(Dataset entries)
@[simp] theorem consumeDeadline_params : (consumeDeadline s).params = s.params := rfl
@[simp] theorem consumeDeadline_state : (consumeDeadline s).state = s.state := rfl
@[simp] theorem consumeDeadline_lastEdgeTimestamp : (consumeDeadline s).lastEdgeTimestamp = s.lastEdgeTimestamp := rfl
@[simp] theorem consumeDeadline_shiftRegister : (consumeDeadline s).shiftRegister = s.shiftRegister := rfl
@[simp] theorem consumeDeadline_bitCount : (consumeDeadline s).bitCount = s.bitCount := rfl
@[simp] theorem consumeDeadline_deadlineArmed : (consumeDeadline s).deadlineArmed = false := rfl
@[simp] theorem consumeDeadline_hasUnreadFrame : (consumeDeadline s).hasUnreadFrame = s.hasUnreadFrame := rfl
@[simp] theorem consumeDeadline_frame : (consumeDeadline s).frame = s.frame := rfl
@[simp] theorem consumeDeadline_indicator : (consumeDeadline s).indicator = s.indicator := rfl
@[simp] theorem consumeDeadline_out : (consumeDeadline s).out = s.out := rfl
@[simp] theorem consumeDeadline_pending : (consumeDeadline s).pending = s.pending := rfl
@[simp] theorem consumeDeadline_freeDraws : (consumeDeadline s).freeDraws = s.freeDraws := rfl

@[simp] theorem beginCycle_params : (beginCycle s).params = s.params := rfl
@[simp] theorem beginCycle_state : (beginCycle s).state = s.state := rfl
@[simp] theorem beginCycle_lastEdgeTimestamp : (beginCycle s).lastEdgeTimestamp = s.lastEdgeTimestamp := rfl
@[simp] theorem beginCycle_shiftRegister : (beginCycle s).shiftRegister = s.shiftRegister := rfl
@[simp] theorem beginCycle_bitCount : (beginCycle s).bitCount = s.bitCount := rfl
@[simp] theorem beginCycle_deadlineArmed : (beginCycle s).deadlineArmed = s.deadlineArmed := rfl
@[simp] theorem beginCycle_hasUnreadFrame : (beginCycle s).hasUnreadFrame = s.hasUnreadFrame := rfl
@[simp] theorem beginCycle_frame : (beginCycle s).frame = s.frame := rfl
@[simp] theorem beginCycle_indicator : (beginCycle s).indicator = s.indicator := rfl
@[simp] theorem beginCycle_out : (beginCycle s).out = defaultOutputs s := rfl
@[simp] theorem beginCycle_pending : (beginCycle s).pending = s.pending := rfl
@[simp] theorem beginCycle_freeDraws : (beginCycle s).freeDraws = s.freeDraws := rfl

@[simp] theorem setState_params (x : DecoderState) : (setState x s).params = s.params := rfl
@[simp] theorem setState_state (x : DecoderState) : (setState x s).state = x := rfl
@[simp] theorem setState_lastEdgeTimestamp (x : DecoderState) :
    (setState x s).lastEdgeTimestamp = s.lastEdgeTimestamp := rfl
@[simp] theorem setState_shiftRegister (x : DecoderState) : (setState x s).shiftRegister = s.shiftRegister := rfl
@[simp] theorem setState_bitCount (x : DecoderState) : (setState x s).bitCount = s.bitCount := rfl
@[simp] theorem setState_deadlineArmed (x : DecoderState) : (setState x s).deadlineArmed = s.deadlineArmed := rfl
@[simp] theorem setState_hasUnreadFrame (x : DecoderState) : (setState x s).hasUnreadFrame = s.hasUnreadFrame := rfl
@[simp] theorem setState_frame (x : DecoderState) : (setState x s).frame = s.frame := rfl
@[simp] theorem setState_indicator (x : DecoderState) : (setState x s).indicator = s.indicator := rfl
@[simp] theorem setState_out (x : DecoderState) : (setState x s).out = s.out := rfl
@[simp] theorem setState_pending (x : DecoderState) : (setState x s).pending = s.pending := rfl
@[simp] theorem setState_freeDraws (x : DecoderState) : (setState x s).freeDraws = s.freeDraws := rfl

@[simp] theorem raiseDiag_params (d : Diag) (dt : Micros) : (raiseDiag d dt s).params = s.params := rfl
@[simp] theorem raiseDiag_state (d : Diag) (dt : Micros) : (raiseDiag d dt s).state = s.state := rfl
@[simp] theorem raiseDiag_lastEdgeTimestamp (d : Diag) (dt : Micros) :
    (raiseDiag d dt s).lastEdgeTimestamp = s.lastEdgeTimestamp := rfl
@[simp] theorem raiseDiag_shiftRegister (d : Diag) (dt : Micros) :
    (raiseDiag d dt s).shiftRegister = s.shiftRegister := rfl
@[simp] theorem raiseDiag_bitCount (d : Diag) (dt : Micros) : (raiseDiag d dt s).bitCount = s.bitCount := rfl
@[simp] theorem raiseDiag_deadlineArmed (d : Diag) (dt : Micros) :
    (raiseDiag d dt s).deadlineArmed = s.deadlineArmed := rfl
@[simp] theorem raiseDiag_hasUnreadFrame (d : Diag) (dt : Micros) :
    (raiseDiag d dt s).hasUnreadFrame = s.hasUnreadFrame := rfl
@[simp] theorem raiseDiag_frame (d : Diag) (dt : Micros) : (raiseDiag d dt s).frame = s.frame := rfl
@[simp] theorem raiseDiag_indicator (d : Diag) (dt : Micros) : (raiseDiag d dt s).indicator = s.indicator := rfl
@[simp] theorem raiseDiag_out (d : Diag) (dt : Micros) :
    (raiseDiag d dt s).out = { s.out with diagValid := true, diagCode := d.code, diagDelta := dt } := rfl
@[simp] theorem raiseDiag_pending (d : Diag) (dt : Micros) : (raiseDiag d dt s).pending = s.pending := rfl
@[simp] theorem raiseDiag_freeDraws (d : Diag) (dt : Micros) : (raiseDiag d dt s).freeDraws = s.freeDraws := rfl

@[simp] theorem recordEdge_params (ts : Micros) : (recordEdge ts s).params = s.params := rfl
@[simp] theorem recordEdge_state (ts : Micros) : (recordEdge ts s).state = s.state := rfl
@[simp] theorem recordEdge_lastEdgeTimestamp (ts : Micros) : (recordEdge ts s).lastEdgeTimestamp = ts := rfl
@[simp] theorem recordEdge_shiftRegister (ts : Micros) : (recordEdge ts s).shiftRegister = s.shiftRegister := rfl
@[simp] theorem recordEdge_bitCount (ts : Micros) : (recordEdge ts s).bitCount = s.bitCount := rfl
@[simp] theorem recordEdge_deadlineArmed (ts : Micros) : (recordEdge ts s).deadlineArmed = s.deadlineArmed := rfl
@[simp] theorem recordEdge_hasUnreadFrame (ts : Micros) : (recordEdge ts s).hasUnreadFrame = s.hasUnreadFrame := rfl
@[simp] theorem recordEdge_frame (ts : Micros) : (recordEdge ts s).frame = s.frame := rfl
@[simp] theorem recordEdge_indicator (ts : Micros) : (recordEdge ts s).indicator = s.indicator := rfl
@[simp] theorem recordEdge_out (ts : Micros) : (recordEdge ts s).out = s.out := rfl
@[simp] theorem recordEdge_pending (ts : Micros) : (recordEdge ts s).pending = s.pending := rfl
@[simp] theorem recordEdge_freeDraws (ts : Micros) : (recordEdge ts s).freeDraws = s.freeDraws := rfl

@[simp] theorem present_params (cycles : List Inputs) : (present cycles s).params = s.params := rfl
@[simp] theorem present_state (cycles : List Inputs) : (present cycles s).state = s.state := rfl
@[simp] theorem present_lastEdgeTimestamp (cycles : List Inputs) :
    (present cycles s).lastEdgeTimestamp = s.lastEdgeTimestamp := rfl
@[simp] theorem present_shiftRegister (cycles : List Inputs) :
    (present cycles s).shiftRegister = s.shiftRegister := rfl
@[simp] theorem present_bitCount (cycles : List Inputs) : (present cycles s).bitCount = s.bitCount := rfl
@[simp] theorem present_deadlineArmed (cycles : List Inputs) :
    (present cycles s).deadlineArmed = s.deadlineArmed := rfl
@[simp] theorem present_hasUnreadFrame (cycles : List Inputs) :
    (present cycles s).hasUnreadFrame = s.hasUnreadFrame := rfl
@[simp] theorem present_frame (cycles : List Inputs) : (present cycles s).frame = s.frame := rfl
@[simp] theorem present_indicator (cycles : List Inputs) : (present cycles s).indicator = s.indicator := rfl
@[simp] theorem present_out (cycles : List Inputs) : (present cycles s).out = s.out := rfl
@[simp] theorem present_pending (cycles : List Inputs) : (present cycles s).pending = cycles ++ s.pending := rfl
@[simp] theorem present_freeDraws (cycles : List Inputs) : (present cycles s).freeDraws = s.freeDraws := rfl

# Brief
Repeat word for word from the line holding "theorem present_shiftRegister (cycles" down to the last line above, including both.

# Solution to this exercise
@[simp] theorem present_shiftRegister (cycles : List Inputs) :
    (present cycles s).shiftRegister = s.shiftRegister := rfl
@[simp] theorem present_bitCount (cycles : List Inputs) : (present cycles s).bitCount = s.bitCount := rfl
@[simp] theorem present_deadlineArmed (cycles : List Inputs) :
    (present cycles s).deadlineArmed = s.deadlineArmed := rfl
@[simp] theorem present_hasUnreadFrame (cycles : List Inputs) :
    (present cycles s).hasUnreadFrame = s.hasUnreadFrame := rfl
@[simp] theorem present_frame (cycles : List Inputs) : (present cycles s).frame = s.frame := rfl
@[simp] theorem present_indicator (cycles : List Inputs) : (present cycles s).indicator = s.indicator := rfl
@[simp] theorem present_out (cycles : List Inputs) : (present cycles s).out = s.out := rfl
@[simp] theorem present_pending (cycles : List Inputs) : (present cycles s).pending = cycles ++ s.pending := rfl
@[simp] theorem present_freeDraws (cycles : List Inputs) : (present cycles s).freeDraws = s.freeDraws := rfl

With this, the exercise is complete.